Expanding Language-Image Pretrained Models for General Video Recognition (2208.02816v1)

Abstract: Contrastive language-image pretraining has shown great success in learning visual-textual joint representation from web-scale data, demonstrating remarkable "zero-shot" generalization ability for various image tasks. However, how to effectively expand such new language-image pretraining methods to video domains is still an open problem. In this work, we present a simple yet effective approach that adapts the pretrained language-image models to video recognition directly, instead of pretraining a new model from scratch. More concretely, to capture the long-range dependencies of frames along the temporal dimension, we propose a cross-frame attention mechanism that explicitly exchanges information across frames. Such module is lightweight and can be plugged into pretrained language-image models seamlessly. Moreover, we propose a video-specific prompting scheme, which leverages video content information for generating discriminative textual prompts. Extensive experiments demonstrate that our approach is effective and can be generalized to different video recognition scenarios. In particular, under fully-supervised settings, our approach achieves a top-1 accuracy of 87.1% on Kinectics-400, while using 12 times fewer FLOPs compared with Swin-L and ViViT-H. In zero-shot experiments, our approach surpasses the current state-of-the-art methods by +7.6% and +14.9% in terms of top-1 accuracy under two popular protocols. In few-shot scenarios, our approach outperforms previous best methods by +32.1% and +23.1% when the labeled data is extremely limited. Code and models are available at https://aka.ms/X-CLIP

Expanding Language-Image Pretrained Models for General Video Recognition

The paper "Expanding Language-Image Pretrained Models for General Video Recognition" presents an innovative approach to adapting language-image pretrained models for video recognition tasks, focusing on transferring the robust capabilities of language-image models to video understanding. The proposed method leverages the powerful representation abilities of large-scale language-image pairs, exemplified by models like CLIP and Florence, and effectively extends these to capture the temporal dynamics inherent in video data.

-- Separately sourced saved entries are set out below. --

/-- RUNS of a graph counts a completed run, saturating. -/
def countRun (s : State) (g : Nat) : State :=
  let w := (graphWord s g 1).toNat
  setGraphWord s g 1 (BitVec.ofNat 64 (w % 2 ^ 24 + 2 ^ 24 * min (2 ^ 40 - 1) (w / 2 ^ 24 + 1)))

/-- A node is done; the run ends when every node is. -/
def completeNode (s : State) (r : Run) (n : Nat) (x : NodeRun) : State :=
  let s := modNode s r.id n fun x => { x with state := .done, kindlings := [] }
  if r.failed then endFailed (reapImages s) r.id
  else
    let s := nodeSignals (releaseCores (reapImages s)) r.ctx x.hdr
    match findRun s r.id with
    | none => s
    | some r' =>
      if r'.nodes.all fun p => p.2.state == .done then
        let s := countRun (setGraphStatus s r.graph 2 0 0) r.graph
        { s with runs := s.runs.filter fun q => q.id ≠ r.id }
      else s

def execNodeComplete (run n : Nat) (s : State) : Host.Outcome State Fault Refusal :=
  match findRun s run with
  | none => .next s
  | some r =>
    match kvGet r.nodes n with
    | none => .next s
    | some x => if nodeOver r x then .next (completeNode s r n x) else .next s

end Sys2Proof.Machine
end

The primary challenge addressed in this paper is the lack of scalable and computationally feasible approaches to train language-video models directly from scratch, primarily due to the substantial resource requirements for video-text pretraining. Instead, the authors introduce a novel adaptation mechanism that utilizes the existing pretrained language-image models, optimizing them for video domain applications. This adaptation is realized through two key innovations: a cross-frame attention mechanism and a video-specific prompting scheme.

Methodology

The cross-frame attention mechanism is a significant contribution of this work. It permits the explicit exchange of information across different frames in a video, effectively allowing the model to capture long-range dependencies and temporal dynamics without necessitating dense computation across the entire video sequence. This approach not only enhances the temporal modeling capabilities of the model but also maintains computational efficiency, as demonstrated by the substantial reduction in FLOPs when compared to prior models like Swin-L and ViViT-H.

The authors further incorporate a video-specific prompting scheme that utilizes video content to generate discriminative textual prompts, enhancing the model's ability to classify actions and scenes within the video context effectively. This integration of video-specific context into the LLM framework significantly bolsters the model's generalization capabilities, particularly in scenarios lacking abundant labeled data.

Numerical Results

The empirical evaluation demonstrates the effectiveness of the proposed approach across various scenarios—fully-supervised, zero-shot, and few-shot learning. For instance, the proposed method achieves a top-1 accuracy of 87.1% on Kinetics-400 under fully-supervised settings, while utilizing 12 times fewer FLOPs compared to Swin-L and ViViT-H. Moreover, in zero-shot experiments, the methodology surpasses current state-of-the-art methods by 7.6% and 14.9% under two widely-adopted protocols, underscoring its potent transfer capabilities. The few-shot recognition results are equally compelling, showing improvements of 32.1% and 23.1% over previous methods when labeled data is extremely limited. These results collectively highlight the approach's generality and adaptability across different video recognition tasks.

Implications and Future Directions

The implications of this research are multifaceted. Practically, the ability to adapt language-image models to video domains efficiently extends the applicability of these pretrained models beyond static image recognition to more complex temporal tasks. This approach could significantly enhance the scalability of deploying AI in fields reliant on video data, such as autonomous driving, video surveillance, and media content analysis.

Theoretically, the findings encourage further exploration into cross-modal transfer learning and the development of more robust frameworks that can transition across varying data modalities. The demonstrated success of incorporating video-specific prompting and cross-frame attention opens new avenues in training models that need to balance computational efficiency with rich feature extraction.

Future developments may explore optimizing these models further for real-time video processing or extending the pretrained frameworks to handle multi-modal inputs beyond text and video, integrating audio and other sensory data streams. As AI continues to progress toward more sophisticated and integrated learning paradigms, such cross-modal approaches offer a promising direction for robust, scalable, and versatile AI applications.